Currently most states suspend, rather than terminate Medicaid upon incarceration (Social Security Adminstration 2019). Findings suggest that states that have transitioned from suspension to termination policies, such as California, have had success in reducing Medicaid coverage gaps during reentry (Bandara et al. 2015; Boutwell and Freedman 2014; Golzari et al. 2008). The federal SUPPORT Act is a noteworthy reform for youth in the justice system because states will no longer be able to terminate Medicaid (US Congress 2019). However, even states like California with existing suspension policies and statutes that require state agencies to complete re-instatement processes, experience issues with coverage gaps (Albertson et al. 2020). Thus, unless the inmate exclusion is eliminated, policy reform must be multi-faceted. Findings suggest that state mandates, such as prohibiting Medicaid termination, are vital, but need to be coupled with programs that facilitate re-activation. Alternately, states can reform the Medicaid “off switch” by disallowing termination and possibly suspension. The current exclusion under the inmate exclusion can be maintained, yet Medicaid would not be de-activated. Doing so would not alter the amount of federal Medicaid dollars providing payment for the care of “inmates,” but would eliminate Medicaid coverage gaps during reentry that result from Medicaid de-activation policies. Instead of carrying out de-activation followed by re-activation, states and local agencies could focus on enrolling detained individuals eligible who were not enrolled upon intake. In this way, incarceration could function as a positive determinant of health, rather than one that currently obstructs basic access to care by creating gaps in coverage during reentry (Albertson et al. 2020). A barrier to not suspending Medicaid may be the monthly fee paid to Medicaid managed care programs if suspension is not carried out; however, if alternate Medicaid reimbursement models are pursued in the future, not suspending Medicaid may become more appealing.

Data on coverage gaps are sparse, as demonstrated in our literature review and in the interviews with experts, yet it is clear that coverage gaps exist and that they create problems. Given the views of our experts and the large size of the justice-involved population—6.7 million individuals were under correctional supervision in 2015 (US Bureau of Justice Statistics 2016)—the problem is likely to be significant. Collecting data on coverage gaps is an important aspect of understanding the scope of the issue and measuring progress. Policymakers should be aware that funding is needed to support such efforts.

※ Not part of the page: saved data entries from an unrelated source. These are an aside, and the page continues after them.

/-- Settles O40: an empty `wrep` retires at its first loop test, and an empty bracket leaves each loop at its first
test. -/
theorem emptyTransactionsStillBracket : Obligations.EmptyTransactionsStillBracket := by
  unfold Obligations.EmptyTransactionsStillBracket
  intro s hp hdone hidle
  refine ⟨fun b => ?_, fun b => ?_, fun a => ?_, fun a htsel hlen => ?_⟩
  · have hcheck : commandCheck (.wrep b 0#32) s = none := initialisedCheck_of_initDone hdone
    have hend : repHead 0 Locals.start = .retire := repHead_retire_iff.2 le_rfl
    rw [execRun_succ (exec_idle_of_passed hp hcheck), execRun_succ (exec_of_retire rfl (by exact hend)),
      commandRetire_eq]
    simp [execRun, State.start, hp, Instr.nExt]
  · have hcheck : commandCheck (.wbv b 0#32) s = none := initialisedCheck_of_initDone hdone
    have hend : bvHead 0 Locals.start = .uop .release 5 Locals.start := bvHead_of_ge le_rfl
    rw [execRun_succ (exec_idle_of_passed hp hcheck), execRun_succ (exec_select rfl rfl),
      execRun_succ (exec_release rfl (by exact hend)), execRun_succ (exec_of_retire rfl rfl), commandRetire_eq]
    cases hg : Config.guardPresent <;> simp [execRun, State.start, afterGuard, hp, hg, Instr.nExt]
  · have hcheck : commandCheck (.wseq 0#3 a 0#32) s = none :=
      commandCheck_of_initDone nofun hdone (fun _ _ _ h => by cases h; exact a.isLt.le) nofun
    have hhook (mem) : commandProgram (.wseq 0#3 a 0#32) mem 1 Locals.start = .uop (.postBlock 0) 5 Locals.start :=
      seqHead_of_ge (mem := mem) (a := a) (len := 0#32) le_rfl
    exact execRun_emptyBracket nofun hcheck (fun _ => rfl) hhook
      (fun mem => seqProgram_drain mem a 0#32 (postBlock_identity 0)) (fun _ => rfl) (fun _ => rfl) hp hidle
  · have hcheck : commandCheck (.wpix a) s = none := commandCheck_of_initDone nofun hdone nofun fun _ h => by
      cases h
      simpa [hlen] using a.addr.isLt.le
    have hhook (mem) : commandProgram (.wpix a) mem 1 Locals.start =
        .uop (.postBlock 0) 17 { Locals.start with sigma := pixSource a [], rem := 0 } := by
      simp [commandProgram, pixProgram, window, readBytes, pixHead, hlen]
    exact execRun_emptyBracket nofun hcheck (fun _ => rfl) hhook
      (fun mem => pixProgram_drain mem (htsel ▸ postBlock_identity _)) (fun _ => rfl) (fun _ => rfl) hp hidle

/-! ### The drain before the release (O54) -/

/-- A release at a drained position finds SHE at rest, so it is the block's step (40_execution R78, R101). -/
theorem step_release_of_drained {s : State} {c : Instr} {k k' : Nat} {l l' : Locals} (hdrain : DrainOk s)
    (hf : s.fault = none) (hp : s.phase = .running c k l) (hat : drainedAt c k = true)
    (hm : commandProgram c s.mem k l = .uop .release k' l') :
    s.idle = true ∧ step s = .next (afterGuard s .release .released c k' l') := by
  have hidle := (hdrain c k l hp).1 hat
  exact ⟨hidle, (step_eq_exec_of_running hp hf (not_sheReady_of_idle hidle)).trans (exec_release hp hm)⟩

/-- Settles O54: both releases stand at a drained position, and at full drain the wire has every queued bit. -/
theorem bracketReleasesAfterFullDrain : Obligations.BracketReleasesAfterFullDrain := by
  unfold Obligations.BracketReleasesAfterFullDrain
  intro s t c k l hdrain hwire hf hp hc hstep
  obtain ⟨hat, k', hm⟩ : drainedAt c k = true ∧ ∃ k', commandProgram c s.mem k l = .uop .release k' l := by
    obtain ⟨⟨u, a, n, rfl⟩, rfl⟩ | ⟨⟨a, rfl⟩, rfl⟩ := hc
    · exact ⟨rfl, 10, rfl⟩
    · exact ⟨rfl, 22, rfl⟩
  obtain ⟨hidle, hrelease⟩ := step_release_of_drained hdrain hf hp hat hm
  obtain rfl : t = afterGuard s .release .released c k' l := Host.Outcome.next.inj (hstep.symm.trans hrelease)
  obtain ⟨htxh, hsr⟩ := idle_iff.1 hidle
  exact ⟨hidle, rfl, wireCarriesTheQueuedWords.2 s hwire hidle, htxh, hsr⟩
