theorem keepsInvAndCfg_interruptDispatch (kind : InterruptKind) : KeepsInvAndCfg (interruptDispatch kind) := by
  intro s hs
  cases kind with
  | nmi => exact keepsInvAndCfg_interruptSequence nmiVector s hs
  | reset => exact keepsInvAndCfg_resetSequence s hs
  | irq =>
    simp only [interruptDispatch]
    split
    · exact ⟨hs, rfl⟩
    · exact keepsInvAndCfg_interruptSequence irqVector s hs
  | brk => exact keepsInvAndCfg_brkSequence s hs
  | other id => exact ⟨inv_of_mem_sr_eq rfl rfl hs, rfl⟩

/-- What every step keeps, a run of any length keeps. -/
theorem runFor_preserves {P : State → Prop} (hstep : ∀ s t, P s → step s = .next t → P t) {n : Nat} {s t : State}
    (hs : P s) (h : runFor n s = .next t) : P t := by
  induction n generalizing s with
  | zero => exact Host.Outcome.next.inj h ▸ hs
  | succ n ih =>
    simp only [runFor] at h
    split at h
    · split at h
      · next u hu => exact ih (hstep s u hs hu) h
      · cases h
      · cases h
    · exact Host.Outcome.next.inj h ▸ hs
    · exact Host.Outcome.next.inj h ▸ hs

/-- Settles O13: one lemma per command's effect, and an induction on the length of a run. -/
theorem commandsKeepInvariant : Obligations.CommandsKeepInvariant := by
  intro cmd s t hs h
  have of_effect : ∀ {effect : State → State}, KeepsInvAndCfg effect →
      (.next (whileRunning effect s) : Host.Outcome State Fault Refusal) = .next t → t.inv = true ∧ t.cfg = s.cfg :=
    fun he e => Host.Outcome.next.inj e ▸ he.whileRunning s hs
  cases cmd with
  | step => exact ⟨stepKeepsInvariant s t hs h, step_cfg h⟩
  | reset => exact of_effect keepsInvAndCfg_resetSequence h
  | interrupt kind => exact of_effect (keepsInvAndCfg_interruptDispatch kind) h
  | set addr v p => exact of_effect (keepsInvAndCfg_memWrite addr v p) h
  | loadRange addr bytes p => exact of_effect (keepsInvAndCfg_loadRange addr bytes p) h
  | runFor n =>
    refine runFor_preserves (P := fun u => u.inv = true ∧ u.cfg = s.cfg) ?_ ⟨hs, rfl⟩ h
    rintro u v ⟨hi, hc⟩ hu
    exact ⟨stepKeepsInvariant u v hi hu, (step_cfg hu).trans hc⟩

/-- Settles O14. -/
theorem resetMeetsInvariant : Obligations.ResetMeetsInvariant := inv_iff.mpr ⟨reset_memory_wf, by decide⟩

/-! ### Terminal run states (10_state.md R36) -/

theorem whileRunning_of_not_running (effect : State → State) {s : State} (h : s.rs ≠ .running) :
    whileRunning effect s = s := by
  rcases whileRunning_cases effect s with ⟨hr, -⟩ | ⟨-, e⟩
  · exact absurd hr h
  · exact e

theorem runFor_of_not_running (n : Nat) {s : State} (h : s.rs ≠ .running) : runFor n s = .next s := by
  cases n with
  | zero => rfl
  | succ n => cases hr : s.rs <;> simp_all [runFor]

/-- Settles O10: every command is a step, a run of steps, or an effect that takes place while Running. -/
theorem terminalStatesNeverChange : Obligations.TerminalStatesNeverChange := by
  intro s cmd h
  cases cmd with
  | step => exact step_not_running s h
  | runFor n => exact runFor_of_not_running n h
  | reset | interrupt _ | set _ _ _ | loadRange _ _ _ =>
    exact congrArg Host.Outcome.next (whileRunning_of_not_running _ h)

/-- Settles O15: construction with no image is `Reset()` of the power-on state, whose memory reads 0x00 everywhere. -/
theorem constructionGivesPowerOnValues : Obligations.ConstructionGivesPowerOnValues := by
  have constructed : construct Config.defaults [] [] = .next (resetSequence State.reset) := by
    rw [construct, if_neg (by decide), if_neg (by decide)]
    rfl
  have vector : readWord resetVector State.reset = 0x0000 := by decide
  refine ⟨_, constructed, ?_, rfl, rfl, rfl, rfl, rfl, rfl, rfl, rfl, fun _ => rfl⟩
  simp only [resetSequence, vector]
  rfl

/-! ### Flag lifetimes (10_state.md R30, R32) -/

/-- Bytes that decode are the encoding of what they decode to, and the bytes after it (30_encoding.md R65). -/
theorem encode_of_decode {c : Config} {bytes rest : List Byte} {i : Instr} (h : decode c bytes = .ok i rest) :
    i.wf c = true ∧ ∃ front, encode c i = some front ∧ bytes = front ++ rest := by
  cases bytes with
  | nil => simp [decode] at h
  | cons op bs =>
    simp only [decode] at h
    split at h
    · next hd hdisp =>
      have he := dispatch_encodesAs hdisp
      rcases assemble_cases h with ⟨rfl, rfl⟩ | ⟨mk, b, rfl, rfl, rfl⟩ | ⟨mk, v, rfl, rfl, rfl⟩
      · exact ⟨he.1, _, he.2, rfl⟩
      · exact ⟨(he b).1, _, (he b).2, rfl⟩
      · exact ⟨(he v).1, _, (he v).2, rfl⟩
    · cases h

/-- The byte at PC is the first byte of the decoded instruction's encoding. -/
theorem read_pc_of_decode {s : State} {i : Instr} {op : Byte} {ops rest : List Byte}
    (h : decode s.cfg (codeBytes s) = .ok i rest) (he : encode s.cfg i = some (op :: ops)) :
    s.mem.read s.pc.toNat = op := by
  obtain ⟨-, front, hf, hb⟩ := encode_of_decode h
  rw [he, Option.some.injEq] at hf
  subst hf
  exact (List.cons.inj hb).1

/-- A bit of SR that a step changes is in the write set of the instruction at PC. -/
theorem step_changes_flag {s t : State} {n : Nat} (hn : n < 8) (h : step s = .next t) (hne : bit t.sr n ≠ bit s.sr n) :
    ∃ i rest, decode s.cfg (codeBytes s) = .ok i rest ∧ exec i (fetchedState i.length s) = .next t ∧
      .flag n ∈ mayWrite s.cfg i := by
  rcases step_cases h with ⟨-, rfl⟩ | ⟨-, -, rfl⟩ | ⟨-, -, rfl⟩ | ⟨-, i, rest, hd, he, -⟩
  · exact absurd rfl hne
  · exact absurd rfl hne
  · exact absurd rfl hne
  · exact ⟨i, rest, hd, he, ((exec_keepsOutside_mayWrite he).flag n hn).resolve_left hne⟩
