/-- A counter that a read clears (access RC of R9), split as R11 needs: `held` counts events before the cc `at_`,
`fresh` those of that cc, of which the field, where no read comes in that cc, loses `excess` to saturation. -/
structure Rc where
  held : Nat := 0
  fresh : Nat := 0
  excess : Nat := 0
  at_ : Nat := 0
deriving DecidableEq, Repr

/-- A W1C bit (R9) with the cc in which the device last set it (R11). -/
structure W1c where
  bit : Bool := false
  setAt : Nat := 0
deriving DecidableEq, Repr

/-! ## Power, pins and clocks (02, 19) -/

/-- Rails, sequencer and module outputs (R28 to R36, R53, R523). Rails are counted in the order of R30's table. -/
structure Power where
  pwrEn : Bool := false
  /-- rails in regulation, 0 to 5; rail `railsUp` is rising while `raising` -/
  railsUp : Nat := 0
  raising : Bool := false
  pwrGood : Bool := false
  pwrGoodAt : Nat := 0
  fatal : Bool := false
  thermTrip : Bool := false
  /-- R34: no rail rises until PWR_EN has been low for 100 ms -/
  lockedOut : Bool := false
  pwrEnLowAt : Option Nat := none
  /-- rails on their way down, in the order in which they fall: the last raised first (R30, R32 step 5) -/
  falling : List Nat := []
  porReleased : Bool := false
  porAt : Nat := 0
  vddCoreMv : Nat := 720
  /-- last reading of the five dies, T0 to T3 and the hub, in °C (R523) -/
  dieTemp : Tab Int := []
  tempWarn : Bool := false
  /-- HUB_STRAP: sampled straps, MID and OUT_EN (R37 to R41) -/
  straps : BitVec 5 := 0
  mid : BitVec 2 := 0
  outEn : Bool := false
  /-- clocks (R58, HUB_CLK_STAT) -/
  mainLock : Bool := false
  mainLockAt : Nat := 0
  pcieLock : Bool := false
  lnkLock : Bool := false
  bivLock : Bool := false
  pcieUnlock : Rc := {}
  perstLow : Bool := true
  pcieL0 : Bool := false
deriving DecidableEq, Repr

Our study approach raises potential limitations. Although our snowball sampling approach broadened our sample to include stakeholders from the criminal justice system, our initial sampling and interview guide focused on the juvenile justice system. Additionally, selection bias may have been an issue. Lack of generalizability is also a concern as differences between jurisdictions and between youth versus adults exist. To mitigate this limitation, we focused the analysis to identify findings generalizable across settings. Participants discussed related issues during the interviews (e.g., expanding Medicaid eligibility, increasing access to quality providers who accept Medicaid) that were beyond the scope of this analysis. Despite these limitations, clear policy recommendations emerged that can improve population health by reducing gaps in Medicaid coverage during reentry.

Conclusion

Gaps in Medicaid coverage during reentry are a public health concern, and the inmate exclusion in US law is at the root of the problem. If efforts to end the inmate exclusion are ineffective or deemed politically infeasible, alternate policy solutions may reduce gaps in Medicaid coverage during reentry. Potential cost-savings, reduction of administrative burden, improved health outcomes, and lower rates of recidivism can motivate lawmakers and practitioners to decrease Medicaid coverage gaps for the millions of Medicaid-eligible men, women, and adolescents each year re-entering their communities after incarceration.